*Your task*.
Copy verbatim the block of lines in the entries below whose first line contains "State).modLaunch l f ∧" and whose last line contains "MemoryOnly (w.suspect cores". Leave out all other lines.

*Stored items*.
┄┄┄┄┄┄┄┄┄┄┄┄┄┄┄┄┄┄┄┄
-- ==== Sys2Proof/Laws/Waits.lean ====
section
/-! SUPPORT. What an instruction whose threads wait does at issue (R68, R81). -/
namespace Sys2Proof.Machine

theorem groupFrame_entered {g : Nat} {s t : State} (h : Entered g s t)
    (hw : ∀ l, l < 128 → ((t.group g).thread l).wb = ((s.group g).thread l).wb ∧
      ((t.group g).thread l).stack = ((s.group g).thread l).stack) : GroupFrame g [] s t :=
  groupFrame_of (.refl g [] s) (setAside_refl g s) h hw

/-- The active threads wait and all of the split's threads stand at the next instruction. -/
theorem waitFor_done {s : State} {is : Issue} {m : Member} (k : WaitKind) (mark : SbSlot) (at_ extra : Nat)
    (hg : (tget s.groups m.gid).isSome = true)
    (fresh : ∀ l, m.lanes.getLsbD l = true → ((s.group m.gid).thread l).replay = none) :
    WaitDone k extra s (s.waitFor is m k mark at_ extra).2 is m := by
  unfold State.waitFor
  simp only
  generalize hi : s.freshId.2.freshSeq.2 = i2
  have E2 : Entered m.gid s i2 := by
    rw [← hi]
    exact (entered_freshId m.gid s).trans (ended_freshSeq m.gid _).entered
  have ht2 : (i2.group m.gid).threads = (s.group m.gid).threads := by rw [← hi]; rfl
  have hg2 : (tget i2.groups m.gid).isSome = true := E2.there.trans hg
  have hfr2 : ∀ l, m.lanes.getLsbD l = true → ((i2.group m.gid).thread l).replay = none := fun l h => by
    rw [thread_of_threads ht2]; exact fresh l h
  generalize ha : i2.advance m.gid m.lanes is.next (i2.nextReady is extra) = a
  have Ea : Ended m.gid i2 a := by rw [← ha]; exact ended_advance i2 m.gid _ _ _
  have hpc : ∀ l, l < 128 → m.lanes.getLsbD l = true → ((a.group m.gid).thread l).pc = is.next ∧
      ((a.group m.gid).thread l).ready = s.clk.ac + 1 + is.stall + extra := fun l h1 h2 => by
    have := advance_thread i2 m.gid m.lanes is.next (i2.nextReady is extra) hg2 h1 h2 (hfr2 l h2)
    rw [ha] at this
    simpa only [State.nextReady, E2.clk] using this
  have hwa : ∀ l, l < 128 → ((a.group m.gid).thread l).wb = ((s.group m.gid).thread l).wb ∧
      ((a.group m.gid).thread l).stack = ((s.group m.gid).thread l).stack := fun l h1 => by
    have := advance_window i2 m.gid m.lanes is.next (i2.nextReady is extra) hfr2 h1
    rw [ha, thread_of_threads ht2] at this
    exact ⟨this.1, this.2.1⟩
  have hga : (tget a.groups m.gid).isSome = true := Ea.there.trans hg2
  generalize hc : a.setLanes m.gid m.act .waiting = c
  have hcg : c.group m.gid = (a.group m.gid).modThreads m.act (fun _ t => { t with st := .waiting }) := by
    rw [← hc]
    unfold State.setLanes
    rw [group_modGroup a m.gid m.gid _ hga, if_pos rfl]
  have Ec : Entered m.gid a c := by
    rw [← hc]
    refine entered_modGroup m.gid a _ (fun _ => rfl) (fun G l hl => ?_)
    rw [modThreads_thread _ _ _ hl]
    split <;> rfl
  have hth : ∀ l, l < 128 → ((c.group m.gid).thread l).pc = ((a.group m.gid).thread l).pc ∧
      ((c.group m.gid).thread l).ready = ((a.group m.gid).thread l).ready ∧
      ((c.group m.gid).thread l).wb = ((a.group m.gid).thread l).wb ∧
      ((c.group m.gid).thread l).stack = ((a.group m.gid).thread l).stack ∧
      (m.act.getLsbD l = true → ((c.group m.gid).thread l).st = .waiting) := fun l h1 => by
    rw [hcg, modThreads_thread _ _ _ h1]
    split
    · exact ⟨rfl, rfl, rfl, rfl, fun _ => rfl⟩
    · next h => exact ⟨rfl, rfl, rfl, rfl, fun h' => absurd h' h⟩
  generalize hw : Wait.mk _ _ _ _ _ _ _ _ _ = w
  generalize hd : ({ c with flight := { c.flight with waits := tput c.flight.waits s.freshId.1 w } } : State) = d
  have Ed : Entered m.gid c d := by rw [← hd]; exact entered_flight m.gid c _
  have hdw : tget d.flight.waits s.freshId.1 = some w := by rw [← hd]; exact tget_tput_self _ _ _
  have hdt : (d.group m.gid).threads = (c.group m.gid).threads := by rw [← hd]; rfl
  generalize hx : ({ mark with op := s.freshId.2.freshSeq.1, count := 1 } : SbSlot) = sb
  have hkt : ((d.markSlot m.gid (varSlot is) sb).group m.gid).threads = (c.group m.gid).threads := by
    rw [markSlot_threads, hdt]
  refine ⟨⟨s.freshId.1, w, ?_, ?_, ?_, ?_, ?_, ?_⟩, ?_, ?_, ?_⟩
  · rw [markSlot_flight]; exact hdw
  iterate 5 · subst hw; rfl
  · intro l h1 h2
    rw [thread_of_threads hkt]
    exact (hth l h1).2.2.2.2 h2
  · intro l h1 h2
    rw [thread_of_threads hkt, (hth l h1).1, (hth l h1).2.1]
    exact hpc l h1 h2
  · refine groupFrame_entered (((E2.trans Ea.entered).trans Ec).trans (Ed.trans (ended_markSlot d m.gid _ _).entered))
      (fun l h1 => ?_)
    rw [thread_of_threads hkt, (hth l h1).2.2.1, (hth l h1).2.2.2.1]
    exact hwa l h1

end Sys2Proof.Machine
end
┄┄┄┄┄┄┄┄┄┄┄┄┄┄┄┄┄┄┄┄
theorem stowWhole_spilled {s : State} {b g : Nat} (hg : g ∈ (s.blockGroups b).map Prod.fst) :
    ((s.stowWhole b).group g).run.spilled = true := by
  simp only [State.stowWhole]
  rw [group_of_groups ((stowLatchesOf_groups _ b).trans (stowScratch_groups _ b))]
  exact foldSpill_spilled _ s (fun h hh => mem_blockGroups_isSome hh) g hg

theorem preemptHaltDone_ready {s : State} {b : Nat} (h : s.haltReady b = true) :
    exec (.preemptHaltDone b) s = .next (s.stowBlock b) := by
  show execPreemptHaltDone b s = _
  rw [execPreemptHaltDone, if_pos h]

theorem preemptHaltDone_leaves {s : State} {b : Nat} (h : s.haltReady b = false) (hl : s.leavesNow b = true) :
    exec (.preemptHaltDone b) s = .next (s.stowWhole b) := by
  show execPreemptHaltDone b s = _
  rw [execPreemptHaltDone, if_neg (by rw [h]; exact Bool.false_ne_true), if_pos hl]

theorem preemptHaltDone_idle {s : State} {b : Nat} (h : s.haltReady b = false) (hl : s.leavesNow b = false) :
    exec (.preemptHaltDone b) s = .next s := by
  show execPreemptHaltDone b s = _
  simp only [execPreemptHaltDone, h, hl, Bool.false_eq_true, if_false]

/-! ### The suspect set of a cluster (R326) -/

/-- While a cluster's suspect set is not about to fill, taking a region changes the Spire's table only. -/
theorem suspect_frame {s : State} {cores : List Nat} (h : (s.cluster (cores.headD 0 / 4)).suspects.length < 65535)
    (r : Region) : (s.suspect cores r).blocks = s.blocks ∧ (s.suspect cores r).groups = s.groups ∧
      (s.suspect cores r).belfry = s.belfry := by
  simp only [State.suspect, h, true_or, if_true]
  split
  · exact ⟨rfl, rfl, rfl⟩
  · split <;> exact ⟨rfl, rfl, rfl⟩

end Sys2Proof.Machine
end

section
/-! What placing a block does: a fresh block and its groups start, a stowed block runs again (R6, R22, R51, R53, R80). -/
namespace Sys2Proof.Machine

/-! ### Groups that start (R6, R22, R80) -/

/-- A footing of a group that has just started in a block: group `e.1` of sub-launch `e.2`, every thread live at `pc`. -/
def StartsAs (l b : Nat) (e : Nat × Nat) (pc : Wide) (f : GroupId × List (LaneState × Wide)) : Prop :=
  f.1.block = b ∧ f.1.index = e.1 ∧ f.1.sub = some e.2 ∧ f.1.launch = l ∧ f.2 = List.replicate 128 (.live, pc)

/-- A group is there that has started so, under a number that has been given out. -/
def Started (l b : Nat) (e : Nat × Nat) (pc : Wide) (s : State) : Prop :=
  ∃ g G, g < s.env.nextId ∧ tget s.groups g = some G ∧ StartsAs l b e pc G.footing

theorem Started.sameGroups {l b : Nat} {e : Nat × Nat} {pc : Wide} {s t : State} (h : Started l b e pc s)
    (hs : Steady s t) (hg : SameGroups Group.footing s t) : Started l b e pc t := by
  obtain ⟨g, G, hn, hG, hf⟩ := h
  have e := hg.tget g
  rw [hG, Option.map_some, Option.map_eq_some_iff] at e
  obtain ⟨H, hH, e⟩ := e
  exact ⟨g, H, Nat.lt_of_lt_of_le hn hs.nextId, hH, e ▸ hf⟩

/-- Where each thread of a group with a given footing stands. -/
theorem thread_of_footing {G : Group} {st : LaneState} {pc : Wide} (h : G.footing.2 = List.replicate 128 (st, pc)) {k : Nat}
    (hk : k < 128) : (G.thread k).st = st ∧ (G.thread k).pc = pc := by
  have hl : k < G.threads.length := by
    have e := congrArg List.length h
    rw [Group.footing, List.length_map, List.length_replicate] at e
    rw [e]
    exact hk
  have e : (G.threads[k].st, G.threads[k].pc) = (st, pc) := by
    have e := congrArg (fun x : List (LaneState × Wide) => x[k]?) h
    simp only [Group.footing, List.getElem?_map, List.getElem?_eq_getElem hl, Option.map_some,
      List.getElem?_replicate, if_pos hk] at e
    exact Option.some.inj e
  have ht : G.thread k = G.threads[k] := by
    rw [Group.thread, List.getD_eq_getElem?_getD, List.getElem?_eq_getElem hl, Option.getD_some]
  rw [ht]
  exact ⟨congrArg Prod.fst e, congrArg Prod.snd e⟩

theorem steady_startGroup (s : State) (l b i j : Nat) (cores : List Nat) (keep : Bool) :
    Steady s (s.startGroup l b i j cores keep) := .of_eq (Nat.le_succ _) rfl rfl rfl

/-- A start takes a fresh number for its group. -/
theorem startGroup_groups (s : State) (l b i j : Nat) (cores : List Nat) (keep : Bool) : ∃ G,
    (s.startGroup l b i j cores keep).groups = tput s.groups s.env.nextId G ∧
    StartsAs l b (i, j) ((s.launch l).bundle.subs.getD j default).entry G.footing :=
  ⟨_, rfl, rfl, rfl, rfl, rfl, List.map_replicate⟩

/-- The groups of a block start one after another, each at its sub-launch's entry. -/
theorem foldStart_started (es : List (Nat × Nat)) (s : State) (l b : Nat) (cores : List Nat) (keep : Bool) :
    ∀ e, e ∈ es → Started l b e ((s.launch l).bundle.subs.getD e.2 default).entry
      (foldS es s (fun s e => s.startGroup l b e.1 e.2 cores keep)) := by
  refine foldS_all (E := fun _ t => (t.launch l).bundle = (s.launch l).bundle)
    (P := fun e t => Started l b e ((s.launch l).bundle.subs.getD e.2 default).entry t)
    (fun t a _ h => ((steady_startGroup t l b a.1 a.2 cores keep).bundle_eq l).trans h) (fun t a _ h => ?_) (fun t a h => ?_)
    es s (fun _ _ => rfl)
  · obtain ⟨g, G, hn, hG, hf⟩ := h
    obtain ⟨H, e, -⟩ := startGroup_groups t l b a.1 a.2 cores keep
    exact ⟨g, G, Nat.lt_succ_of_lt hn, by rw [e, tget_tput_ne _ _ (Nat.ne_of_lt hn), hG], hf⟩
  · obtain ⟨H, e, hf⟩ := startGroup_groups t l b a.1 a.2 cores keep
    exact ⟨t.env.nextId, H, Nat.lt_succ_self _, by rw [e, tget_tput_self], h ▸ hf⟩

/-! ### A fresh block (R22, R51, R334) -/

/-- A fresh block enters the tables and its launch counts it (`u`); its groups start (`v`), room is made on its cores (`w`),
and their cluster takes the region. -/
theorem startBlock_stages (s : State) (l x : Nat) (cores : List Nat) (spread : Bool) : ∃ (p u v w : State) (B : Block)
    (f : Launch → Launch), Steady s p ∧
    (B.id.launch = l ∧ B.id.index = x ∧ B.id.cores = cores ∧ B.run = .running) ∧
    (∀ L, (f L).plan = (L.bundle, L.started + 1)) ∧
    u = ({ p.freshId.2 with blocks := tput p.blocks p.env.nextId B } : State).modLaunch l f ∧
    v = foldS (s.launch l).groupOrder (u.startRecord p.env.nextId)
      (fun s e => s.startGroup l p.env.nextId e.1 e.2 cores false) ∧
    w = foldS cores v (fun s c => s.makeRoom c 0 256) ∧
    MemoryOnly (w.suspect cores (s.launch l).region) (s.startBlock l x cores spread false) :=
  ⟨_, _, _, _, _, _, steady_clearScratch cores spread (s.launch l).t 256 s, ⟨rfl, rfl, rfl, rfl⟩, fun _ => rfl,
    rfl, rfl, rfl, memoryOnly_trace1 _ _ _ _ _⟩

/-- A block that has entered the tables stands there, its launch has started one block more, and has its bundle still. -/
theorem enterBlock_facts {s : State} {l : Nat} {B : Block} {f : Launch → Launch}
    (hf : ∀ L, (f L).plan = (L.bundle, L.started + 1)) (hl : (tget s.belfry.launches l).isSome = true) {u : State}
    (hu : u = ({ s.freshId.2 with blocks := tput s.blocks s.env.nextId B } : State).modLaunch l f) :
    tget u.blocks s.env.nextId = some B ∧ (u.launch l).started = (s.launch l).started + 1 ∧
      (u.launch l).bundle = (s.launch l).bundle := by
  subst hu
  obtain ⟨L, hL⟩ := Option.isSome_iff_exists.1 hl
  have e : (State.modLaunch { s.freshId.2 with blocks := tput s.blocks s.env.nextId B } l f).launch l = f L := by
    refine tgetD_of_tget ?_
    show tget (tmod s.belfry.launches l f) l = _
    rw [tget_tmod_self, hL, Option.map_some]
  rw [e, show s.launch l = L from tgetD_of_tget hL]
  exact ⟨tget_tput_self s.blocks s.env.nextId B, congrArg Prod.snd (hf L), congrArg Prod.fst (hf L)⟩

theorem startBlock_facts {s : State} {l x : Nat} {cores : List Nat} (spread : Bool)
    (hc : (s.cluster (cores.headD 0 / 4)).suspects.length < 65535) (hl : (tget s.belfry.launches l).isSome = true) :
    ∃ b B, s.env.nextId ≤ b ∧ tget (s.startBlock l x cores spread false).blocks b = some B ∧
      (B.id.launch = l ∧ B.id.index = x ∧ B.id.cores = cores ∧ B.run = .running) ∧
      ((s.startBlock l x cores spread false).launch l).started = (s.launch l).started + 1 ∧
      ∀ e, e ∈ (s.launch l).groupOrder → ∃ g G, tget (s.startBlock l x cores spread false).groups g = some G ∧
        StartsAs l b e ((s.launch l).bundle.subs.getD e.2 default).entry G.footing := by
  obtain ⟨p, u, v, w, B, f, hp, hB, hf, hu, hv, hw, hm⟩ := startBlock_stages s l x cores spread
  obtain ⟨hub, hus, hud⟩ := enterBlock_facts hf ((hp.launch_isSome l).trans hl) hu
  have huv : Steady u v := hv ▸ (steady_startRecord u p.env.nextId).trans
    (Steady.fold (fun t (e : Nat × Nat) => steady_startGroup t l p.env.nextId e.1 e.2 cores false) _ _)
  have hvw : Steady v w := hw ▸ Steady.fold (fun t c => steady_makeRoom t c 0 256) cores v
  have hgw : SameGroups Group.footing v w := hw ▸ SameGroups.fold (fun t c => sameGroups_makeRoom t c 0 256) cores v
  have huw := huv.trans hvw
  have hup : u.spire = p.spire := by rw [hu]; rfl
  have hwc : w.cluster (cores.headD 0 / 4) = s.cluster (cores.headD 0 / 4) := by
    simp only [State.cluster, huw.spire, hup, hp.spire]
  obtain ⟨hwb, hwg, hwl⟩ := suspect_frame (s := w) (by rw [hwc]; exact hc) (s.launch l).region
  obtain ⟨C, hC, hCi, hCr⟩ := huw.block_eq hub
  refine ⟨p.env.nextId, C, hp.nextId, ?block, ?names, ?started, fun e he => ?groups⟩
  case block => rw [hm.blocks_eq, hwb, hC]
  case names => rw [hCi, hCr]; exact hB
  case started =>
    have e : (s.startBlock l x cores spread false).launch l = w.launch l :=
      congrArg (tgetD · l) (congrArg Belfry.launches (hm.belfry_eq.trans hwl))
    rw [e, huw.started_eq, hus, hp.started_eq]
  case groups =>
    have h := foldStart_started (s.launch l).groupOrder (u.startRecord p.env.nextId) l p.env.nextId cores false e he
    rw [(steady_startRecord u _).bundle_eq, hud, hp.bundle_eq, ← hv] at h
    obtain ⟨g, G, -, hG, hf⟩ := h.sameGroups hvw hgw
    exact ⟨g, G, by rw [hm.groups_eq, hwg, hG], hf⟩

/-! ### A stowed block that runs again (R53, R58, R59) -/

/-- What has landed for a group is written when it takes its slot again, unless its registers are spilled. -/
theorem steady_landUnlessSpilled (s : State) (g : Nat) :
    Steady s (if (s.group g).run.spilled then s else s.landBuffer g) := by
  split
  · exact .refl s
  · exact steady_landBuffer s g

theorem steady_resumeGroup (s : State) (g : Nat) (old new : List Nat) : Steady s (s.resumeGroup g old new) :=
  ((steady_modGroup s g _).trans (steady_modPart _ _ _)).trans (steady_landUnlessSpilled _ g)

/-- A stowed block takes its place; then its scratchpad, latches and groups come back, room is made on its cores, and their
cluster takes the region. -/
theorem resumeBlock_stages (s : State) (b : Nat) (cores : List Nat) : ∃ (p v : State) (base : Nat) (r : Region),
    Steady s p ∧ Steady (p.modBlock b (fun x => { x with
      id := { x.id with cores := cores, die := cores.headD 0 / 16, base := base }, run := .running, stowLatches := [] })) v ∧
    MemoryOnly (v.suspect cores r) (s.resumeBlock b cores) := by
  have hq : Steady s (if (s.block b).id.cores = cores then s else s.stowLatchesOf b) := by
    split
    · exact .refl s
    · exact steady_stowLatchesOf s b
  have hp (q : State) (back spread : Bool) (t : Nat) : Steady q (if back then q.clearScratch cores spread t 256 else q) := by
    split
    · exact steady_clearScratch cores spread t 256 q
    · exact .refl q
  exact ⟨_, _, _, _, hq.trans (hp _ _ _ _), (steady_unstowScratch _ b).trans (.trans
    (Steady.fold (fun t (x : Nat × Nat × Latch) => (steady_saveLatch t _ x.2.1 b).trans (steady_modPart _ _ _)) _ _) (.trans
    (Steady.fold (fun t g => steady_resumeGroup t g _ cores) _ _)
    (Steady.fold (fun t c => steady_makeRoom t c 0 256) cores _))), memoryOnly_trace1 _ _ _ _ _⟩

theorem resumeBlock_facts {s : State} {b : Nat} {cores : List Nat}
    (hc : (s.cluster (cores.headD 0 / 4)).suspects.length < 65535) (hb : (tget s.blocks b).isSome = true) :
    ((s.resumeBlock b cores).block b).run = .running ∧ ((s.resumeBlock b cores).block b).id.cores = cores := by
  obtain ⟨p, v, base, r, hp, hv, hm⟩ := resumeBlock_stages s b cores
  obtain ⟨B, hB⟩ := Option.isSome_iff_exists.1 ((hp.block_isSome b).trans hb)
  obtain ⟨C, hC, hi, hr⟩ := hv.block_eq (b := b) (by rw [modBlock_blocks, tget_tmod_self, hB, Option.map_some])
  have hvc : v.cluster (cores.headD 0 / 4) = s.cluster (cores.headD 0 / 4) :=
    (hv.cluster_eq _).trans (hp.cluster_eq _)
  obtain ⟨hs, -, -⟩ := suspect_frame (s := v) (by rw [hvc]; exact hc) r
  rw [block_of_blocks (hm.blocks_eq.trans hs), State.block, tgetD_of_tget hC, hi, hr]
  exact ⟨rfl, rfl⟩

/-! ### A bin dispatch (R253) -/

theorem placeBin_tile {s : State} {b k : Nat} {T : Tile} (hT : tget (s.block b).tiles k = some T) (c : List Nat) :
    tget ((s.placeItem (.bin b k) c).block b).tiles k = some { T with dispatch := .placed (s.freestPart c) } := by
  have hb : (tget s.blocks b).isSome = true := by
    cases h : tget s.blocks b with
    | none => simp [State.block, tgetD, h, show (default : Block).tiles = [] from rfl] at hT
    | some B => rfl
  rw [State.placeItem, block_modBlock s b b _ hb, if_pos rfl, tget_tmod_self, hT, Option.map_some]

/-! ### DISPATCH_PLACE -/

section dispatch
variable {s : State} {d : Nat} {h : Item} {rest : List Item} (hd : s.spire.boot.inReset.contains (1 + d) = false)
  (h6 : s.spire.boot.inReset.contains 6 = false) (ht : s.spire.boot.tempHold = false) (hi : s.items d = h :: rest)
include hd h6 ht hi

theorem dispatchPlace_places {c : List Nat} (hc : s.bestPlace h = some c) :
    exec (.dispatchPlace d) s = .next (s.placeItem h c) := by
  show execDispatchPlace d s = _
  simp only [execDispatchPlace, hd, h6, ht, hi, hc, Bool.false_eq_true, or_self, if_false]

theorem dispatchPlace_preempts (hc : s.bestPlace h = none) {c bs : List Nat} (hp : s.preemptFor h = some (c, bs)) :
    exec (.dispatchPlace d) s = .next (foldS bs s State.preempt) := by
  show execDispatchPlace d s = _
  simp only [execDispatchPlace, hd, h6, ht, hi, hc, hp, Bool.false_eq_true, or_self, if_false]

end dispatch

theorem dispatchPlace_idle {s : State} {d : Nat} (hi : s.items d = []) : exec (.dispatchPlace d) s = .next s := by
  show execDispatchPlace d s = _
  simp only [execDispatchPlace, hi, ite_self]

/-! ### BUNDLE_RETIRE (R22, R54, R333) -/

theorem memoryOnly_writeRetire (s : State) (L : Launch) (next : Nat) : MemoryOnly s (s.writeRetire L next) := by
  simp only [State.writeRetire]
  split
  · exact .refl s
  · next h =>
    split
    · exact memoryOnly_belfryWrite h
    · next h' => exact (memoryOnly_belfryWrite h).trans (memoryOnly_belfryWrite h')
┄┄┄┄┄┄┄┄┄┄┄┄┄┄┄┄┄┄┄┄
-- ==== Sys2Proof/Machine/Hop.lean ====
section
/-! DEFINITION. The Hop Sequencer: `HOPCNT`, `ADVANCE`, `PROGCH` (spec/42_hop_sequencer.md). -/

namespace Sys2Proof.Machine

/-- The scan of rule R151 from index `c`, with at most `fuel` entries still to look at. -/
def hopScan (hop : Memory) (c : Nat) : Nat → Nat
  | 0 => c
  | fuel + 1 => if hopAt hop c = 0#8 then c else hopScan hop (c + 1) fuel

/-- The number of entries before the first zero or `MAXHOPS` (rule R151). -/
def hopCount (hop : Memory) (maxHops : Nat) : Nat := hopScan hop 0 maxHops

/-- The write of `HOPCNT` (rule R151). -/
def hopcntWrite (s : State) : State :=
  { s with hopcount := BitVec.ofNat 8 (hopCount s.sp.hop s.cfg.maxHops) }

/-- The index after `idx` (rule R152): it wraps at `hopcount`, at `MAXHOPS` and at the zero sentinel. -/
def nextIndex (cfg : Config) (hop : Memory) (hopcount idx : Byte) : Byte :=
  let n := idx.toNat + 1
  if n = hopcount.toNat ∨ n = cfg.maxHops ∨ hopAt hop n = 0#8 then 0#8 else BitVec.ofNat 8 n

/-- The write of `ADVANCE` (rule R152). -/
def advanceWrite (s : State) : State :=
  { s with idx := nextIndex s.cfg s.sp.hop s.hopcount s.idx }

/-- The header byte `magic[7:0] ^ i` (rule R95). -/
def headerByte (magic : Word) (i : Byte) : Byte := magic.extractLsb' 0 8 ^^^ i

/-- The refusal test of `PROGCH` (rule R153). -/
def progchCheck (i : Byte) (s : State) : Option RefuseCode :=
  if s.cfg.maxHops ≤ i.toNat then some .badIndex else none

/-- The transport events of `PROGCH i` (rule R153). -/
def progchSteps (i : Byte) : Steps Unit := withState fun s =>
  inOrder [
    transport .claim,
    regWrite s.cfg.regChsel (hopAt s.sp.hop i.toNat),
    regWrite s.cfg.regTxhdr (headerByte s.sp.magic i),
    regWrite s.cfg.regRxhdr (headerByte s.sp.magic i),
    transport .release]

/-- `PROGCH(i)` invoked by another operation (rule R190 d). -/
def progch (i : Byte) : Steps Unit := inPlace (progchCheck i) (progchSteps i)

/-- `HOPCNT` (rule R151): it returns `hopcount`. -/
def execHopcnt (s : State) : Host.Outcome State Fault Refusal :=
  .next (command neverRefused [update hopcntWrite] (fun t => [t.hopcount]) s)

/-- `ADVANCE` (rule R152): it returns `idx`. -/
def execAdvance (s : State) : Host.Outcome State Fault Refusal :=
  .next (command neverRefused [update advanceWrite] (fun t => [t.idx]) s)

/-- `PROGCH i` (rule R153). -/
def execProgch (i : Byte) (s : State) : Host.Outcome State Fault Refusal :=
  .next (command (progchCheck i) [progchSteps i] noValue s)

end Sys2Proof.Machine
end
┄┄┄┄┄┄┄┄┄┄┄┄┄┄┄┄┄┄┄┄
*Answer to this task*.
    u = ({ p.freshId.2 with blocks := tput p.blocks p.env.nextId B } : State).modLaunch l f ∧
    v = foldS (s.launch l).groupOrder (u.startRecord p.env.nextId)
      (fun s e => s.startGroup l p.env.nextId e.1 e.2 cores false) ∧
    w = foldS cores v (fun s c => s.makeRoom c 0 256) ∧
    MemoryOnly (w.suspect cores (s.launch l).region) (s.startBlock l x cores spread false) :=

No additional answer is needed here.